# [Exercise goal]
Given the records below, would you repeat exactly the lines that begin at the one containing "let crc := (crc16" and end at the one containing "def received (cls", inclusive?

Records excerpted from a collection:
━━━

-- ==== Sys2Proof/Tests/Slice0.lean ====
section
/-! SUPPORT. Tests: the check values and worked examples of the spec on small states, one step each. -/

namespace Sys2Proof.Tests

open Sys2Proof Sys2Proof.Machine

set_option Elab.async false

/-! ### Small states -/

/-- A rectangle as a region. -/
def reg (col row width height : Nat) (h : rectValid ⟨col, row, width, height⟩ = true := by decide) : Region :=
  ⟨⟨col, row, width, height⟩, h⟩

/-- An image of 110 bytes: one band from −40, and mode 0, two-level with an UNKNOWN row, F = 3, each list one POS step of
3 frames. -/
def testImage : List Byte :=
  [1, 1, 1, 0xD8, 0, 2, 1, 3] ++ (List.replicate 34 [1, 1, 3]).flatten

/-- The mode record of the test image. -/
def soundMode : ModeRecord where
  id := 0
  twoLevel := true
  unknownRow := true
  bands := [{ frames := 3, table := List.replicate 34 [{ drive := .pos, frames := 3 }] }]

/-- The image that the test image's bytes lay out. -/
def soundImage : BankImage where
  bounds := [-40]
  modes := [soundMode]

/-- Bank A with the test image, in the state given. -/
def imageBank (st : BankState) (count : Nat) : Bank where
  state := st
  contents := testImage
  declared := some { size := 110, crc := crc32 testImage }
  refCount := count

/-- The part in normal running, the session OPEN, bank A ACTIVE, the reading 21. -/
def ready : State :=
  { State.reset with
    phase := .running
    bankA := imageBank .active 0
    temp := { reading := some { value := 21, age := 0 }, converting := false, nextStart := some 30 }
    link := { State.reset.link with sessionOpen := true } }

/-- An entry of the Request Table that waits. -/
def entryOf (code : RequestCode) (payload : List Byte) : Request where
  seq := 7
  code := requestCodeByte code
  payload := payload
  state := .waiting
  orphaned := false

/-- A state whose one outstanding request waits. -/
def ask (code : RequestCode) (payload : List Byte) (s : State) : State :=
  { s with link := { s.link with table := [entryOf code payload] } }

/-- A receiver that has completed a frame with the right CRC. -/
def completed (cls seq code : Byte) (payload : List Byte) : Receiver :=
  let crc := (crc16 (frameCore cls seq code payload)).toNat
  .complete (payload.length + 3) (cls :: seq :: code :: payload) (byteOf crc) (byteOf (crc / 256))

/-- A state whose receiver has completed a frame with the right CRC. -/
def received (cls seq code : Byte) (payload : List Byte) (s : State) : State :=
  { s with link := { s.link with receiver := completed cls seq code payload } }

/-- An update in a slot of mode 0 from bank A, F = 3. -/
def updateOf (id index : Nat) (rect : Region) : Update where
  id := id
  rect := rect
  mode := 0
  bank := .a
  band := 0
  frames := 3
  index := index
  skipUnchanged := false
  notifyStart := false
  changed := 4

━━━

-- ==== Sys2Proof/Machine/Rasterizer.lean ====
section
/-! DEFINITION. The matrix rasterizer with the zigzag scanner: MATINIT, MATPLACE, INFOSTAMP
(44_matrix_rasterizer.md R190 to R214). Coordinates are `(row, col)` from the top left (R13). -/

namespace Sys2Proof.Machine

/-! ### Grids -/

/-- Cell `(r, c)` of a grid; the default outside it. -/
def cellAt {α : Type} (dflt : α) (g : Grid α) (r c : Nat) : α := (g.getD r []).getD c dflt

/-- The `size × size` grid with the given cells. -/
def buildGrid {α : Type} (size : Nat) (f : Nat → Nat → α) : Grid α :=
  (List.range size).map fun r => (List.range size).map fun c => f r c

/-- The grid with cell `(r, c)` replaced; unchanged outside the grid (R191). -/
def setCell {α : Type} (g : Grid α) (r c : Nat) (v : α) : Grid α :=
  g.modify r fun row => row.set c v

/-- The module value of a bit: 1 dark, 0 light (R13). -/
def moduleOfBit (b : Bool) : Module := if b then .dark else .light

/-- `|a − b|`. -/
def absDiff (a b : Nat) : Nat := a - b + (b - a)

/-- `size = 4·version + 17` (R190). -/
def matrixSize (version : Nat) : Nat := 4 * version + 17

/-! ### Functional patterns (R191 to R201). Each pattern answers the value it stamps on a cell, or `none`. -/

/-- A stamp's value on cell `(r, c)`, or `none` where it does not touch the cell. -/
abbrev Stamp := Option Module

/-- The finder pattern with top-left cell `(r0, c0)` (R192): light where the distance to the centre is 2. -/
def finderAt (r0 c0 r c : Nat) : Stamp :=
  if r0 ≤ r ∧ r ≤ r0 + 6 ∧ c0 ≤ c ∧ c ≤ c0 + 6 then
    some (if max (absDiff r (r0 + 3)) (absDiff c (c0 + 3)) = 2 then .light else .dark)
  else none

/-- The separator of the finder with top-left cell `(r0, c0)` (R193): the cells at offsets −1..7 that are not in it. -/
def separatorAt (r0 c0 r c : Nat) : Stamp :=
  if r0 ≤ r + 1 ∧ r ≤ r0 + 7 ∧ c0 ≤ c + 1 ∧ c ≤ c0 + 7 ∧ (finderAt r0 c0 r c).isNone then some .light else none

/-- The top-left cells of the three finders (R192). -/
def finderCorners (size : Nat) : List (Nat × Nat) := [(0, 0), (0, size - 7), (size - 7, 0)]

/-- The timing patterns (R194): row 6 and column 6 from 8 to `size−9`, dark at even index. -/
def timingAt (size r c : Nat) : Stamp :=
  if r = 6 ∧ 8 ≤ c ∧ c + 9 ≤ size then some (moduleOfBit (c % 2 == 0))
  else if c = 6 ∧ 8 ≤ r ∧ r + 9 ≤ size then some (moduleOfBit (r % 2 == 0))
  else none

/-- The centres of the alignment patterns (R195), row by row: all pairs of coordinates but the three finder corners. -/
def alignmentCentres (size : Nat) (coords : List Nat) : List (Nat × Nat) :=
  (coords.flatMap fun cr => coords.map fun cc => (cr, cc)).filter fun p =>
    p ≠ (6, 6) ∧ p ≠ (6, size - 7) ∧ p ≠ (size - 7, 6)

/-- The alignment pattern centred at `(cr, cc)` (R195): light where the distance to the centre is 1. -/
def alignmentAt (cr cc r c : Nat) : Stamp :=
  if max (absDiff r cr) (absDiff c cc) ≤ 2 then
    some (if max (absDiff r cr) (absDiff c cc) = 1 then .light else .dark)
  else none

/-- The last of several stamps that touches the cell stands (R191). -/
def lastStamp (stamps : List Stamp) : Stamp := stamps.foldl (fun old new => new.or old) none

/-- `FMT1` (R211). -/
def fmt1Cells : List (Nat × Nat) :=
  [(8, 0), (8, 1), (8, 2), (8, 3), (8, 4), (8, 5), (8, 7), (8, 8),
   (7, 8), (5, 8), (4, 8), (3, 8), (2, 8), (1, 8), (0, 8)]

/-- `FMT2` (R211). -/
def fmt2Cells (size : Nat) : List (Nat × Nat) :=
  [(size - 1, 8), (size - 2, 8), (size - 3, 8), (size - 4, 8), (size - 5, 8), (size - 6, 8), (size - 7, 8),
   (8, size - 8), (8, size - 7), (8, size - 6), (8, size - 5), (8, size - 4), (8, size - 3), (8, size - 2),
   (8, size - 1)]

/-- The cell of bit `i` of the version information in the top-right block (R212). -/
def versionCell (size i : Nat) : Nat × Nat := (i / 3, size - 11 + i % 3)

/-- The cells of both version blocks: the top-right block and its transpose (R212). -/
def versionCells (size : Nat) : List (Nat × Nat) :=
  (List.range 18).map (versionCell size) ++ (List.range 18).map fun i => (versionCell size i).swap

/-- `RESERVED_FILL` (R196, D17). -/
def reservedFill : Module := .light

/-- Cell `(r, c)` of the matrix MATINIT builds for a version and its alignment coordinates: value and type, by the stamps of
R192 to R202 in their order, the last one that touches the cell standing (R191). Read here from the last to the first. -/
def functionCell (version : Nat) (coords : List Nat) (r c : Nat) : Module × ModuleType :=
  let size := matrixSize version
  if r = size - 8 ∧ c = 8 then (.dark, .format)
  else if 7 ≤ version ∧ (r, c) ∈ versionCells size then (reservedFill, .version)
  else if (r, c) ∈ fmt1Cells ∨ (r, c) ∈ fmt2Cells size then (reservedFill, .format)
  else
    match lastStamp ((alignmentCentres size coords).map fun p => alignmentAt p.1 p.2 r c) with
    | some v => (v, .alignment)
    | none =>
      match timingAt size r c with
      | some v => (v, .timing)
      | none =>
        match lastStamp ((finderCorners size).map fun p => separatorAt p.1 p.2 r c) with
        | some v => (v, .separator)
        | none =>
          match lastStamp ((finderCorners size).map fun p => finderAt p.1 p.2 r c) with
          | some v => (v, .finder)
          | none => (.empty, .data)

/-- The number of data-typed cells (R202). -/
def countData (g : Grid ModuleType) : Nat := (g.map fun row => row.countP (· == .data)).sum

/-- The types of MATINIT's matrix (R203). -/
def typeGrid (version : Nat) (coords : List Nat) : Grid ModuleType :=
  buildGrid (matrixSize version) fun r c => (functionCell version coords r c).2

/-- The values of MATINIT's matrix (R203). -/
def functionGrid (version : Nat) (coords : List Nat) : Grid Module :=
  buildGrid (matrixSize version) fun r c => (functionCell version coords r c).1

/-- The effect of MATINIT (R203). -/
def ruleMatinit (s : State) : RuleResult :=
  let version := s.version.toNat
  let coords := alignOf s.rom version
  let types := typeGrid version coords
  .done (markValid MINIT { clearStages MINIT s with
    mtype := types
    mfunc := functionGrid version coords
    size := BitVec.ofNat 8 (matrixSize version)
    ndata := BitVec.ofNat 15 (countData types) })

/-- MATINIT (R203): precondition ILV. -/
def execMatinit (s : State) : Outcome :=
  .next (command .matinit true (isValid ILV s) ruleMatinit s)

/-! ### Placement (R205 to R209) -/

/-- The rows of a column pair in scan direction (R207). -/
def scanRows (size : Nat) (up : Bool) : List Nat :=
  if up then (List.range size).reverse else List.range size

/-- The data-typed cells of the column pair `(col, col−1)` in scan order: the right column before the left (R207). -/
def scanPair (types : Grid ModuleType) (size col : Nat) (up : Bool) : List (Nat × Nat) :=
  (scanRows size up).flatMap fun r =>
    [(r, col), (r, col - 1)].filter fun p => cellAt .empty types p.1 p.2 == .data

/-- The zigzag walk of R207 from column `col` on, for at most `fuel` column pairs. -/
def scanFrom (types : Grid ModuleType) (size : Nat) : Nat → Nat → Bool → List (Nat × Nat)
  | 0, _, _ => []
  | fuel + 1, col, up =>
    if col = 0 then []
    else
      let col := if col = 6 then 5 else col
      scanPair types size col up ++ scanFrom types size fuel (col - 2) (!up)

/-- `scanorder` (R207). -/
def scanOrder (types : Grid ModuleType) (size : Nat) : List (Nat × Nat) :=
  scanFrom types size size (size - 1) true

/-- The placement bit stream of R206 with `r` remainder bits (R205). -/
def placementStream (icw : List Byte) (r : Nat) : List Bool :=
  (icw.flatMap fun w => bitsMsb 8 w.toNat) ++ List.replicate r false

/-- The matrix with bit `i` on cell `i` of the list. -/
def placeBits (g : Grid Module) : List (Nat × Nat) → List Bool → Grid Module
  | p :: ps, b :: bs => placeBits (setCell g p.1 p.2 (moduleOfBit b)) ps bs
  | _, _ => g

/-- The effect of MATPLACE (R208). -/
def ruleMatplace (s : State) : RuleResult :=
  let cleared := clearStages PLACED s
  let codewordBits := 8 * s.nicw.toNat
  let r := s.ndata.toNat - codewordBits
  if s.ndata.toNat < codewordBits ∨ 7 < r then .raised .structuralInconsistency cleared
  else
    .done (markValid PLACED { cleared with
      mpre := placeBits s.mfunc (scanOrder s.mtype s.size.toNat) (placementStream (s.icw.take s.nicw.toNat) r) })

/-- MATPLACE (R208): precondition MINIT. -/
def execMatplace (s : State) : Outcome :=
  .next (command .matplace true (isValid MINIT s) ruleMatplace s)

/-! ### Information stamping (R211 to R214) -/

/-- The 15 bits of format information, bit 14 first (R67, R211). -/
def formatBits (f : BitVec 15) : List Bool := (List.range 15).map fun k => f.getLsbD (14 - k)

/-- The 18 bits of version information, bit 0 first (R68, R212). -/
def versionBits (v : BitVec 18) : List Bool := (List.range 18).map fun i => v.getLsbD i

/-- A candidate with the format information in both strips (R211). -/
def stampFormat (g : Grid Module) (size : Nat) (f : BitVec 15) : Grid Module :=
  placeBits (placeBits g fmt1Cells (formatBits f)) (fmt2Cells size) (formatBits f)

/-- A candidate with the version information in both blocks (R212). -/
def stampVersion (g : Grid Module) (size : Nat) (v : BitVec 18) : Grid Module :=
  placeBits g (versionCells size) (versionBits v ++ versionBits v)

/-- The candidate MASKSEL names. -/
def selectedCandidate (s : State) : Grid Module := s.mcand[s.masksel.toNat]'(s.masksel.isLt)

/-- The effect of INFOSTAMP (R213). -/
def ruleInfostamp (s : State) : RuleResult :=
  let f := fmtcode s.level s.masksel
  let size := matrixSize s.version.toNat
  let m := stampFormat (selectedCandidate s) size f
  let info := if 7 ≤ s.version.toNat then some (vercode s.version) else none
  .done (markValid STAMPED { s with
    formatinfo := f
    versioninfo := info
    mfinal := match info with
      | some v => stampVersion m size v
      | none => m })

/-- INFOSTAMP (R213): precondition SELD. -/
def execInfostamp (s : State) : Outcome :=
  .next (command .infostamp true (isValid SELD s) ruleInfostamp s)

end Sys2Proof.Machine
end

━━━

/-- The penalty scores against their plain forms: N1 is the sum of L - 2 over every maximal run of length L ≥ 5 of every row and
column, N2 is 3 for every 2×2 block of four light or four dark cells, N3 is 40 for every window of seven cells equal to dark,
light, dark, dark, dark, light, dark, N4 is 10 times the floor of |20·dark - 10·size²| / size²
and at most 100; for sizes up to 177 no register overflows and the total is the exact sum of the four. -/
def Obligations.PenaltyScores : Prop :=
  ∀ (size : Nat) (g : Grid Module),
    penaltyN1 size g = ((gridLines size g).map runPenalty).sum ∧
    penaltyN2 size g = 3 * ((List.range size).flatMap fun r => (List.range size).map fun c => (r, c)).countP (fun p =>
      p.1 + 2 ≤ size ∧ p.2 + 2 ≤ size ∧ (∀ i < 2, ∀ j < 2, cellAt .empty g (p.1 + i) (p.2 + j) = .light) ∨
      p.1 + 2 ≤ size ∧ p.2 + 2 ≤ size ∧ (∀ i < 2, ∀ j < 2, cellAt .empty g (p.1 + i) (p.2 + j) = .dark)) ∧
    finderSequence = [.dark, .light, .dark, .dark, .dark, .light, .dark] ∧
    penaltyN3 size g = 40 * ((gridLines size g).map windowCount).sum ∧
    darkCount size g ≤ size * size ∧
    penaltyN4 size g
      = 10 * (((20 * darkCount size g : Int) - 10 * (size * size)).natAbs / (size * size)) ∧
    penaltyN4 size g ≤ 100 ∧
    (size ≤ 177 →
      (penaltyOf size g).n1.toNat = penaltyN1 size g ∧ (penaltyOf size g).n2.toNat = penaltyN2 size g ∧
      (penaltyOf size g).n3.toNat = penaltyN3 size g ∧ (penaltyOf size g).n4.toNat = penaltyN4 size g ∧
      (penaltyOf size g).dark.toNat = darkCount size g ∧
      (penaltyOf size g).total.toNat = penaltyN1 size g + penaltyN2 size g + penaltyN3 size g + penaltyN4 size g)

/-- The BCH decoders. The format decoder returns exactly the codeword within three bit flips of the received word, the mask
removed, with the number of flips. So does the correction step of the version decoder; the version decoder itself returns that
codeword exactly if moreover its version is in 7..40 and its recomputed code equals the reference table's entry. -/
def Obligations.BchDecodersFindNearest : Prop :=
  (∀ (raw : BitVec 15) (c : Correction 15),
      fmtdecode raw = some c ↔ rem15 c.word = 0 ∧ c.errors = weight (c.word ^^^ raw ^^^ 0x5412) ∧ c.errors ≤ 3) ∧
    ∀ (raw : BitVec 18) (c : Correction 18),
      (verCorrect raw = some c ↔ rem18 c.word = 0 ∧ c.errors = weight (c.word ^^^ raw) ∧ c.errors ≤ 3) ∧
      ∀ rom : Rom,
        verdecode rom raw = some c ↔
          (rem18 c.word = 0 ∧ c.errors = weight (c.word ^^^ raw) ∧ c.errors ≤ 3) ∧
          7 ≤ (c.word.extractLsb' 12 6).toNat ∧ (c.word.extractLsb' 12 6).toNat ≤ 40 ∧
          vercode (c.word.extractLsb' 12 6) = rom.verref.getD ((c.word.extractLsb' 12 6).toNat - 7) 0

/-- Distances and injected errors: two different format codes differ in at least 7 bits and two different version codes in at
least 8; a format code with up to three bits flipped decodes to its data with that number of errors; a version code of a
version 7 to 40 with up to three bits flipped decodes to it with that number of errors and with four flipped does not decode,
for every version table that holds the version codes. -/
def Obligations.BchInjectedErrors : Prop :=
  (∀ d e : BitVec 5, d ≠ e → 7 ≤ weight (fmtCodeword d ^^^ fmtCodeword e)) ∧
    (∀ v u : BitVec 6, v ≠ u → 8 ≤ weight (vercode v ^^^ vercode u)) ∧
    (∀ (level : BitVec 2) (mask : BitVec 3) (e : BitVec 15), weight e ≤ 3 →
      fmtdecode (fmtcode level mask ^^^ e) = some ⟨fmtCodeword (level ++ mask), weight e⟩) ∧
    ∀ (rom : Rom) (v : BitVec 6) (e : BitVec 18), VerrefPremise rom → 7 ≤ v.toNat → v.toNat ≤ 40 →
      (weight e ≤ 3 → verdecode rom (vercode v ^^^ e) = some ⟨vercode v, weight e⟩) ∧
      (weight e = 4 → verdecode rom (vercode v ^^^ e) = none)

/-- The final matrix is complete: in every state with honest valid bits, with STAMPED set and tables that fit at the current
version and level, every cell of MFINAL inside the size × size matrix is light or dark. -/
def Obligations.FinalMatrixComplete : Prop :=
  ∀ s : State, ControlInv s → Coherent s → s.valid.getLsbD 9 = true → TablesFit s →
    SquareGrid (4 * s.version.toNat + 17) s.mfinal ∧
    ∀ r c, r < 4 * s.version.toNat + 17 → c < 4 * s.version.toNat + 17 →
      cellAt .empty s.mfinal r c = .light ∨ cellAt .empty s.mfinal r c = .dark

━━━

# [Result of this exercise]
  let crc := (crc16 (frameCore cls seq code payload)).toNat
  .complete (payload.length + 3) (cls :: seq :: code :: payload) (byteOf crc) (byteOf (crc / 256))

/-- A state whose receiver has completed a frame with the right CRC. -/
def received (cls seq code : Byte) (payload : List Byte) (s : State) : State :=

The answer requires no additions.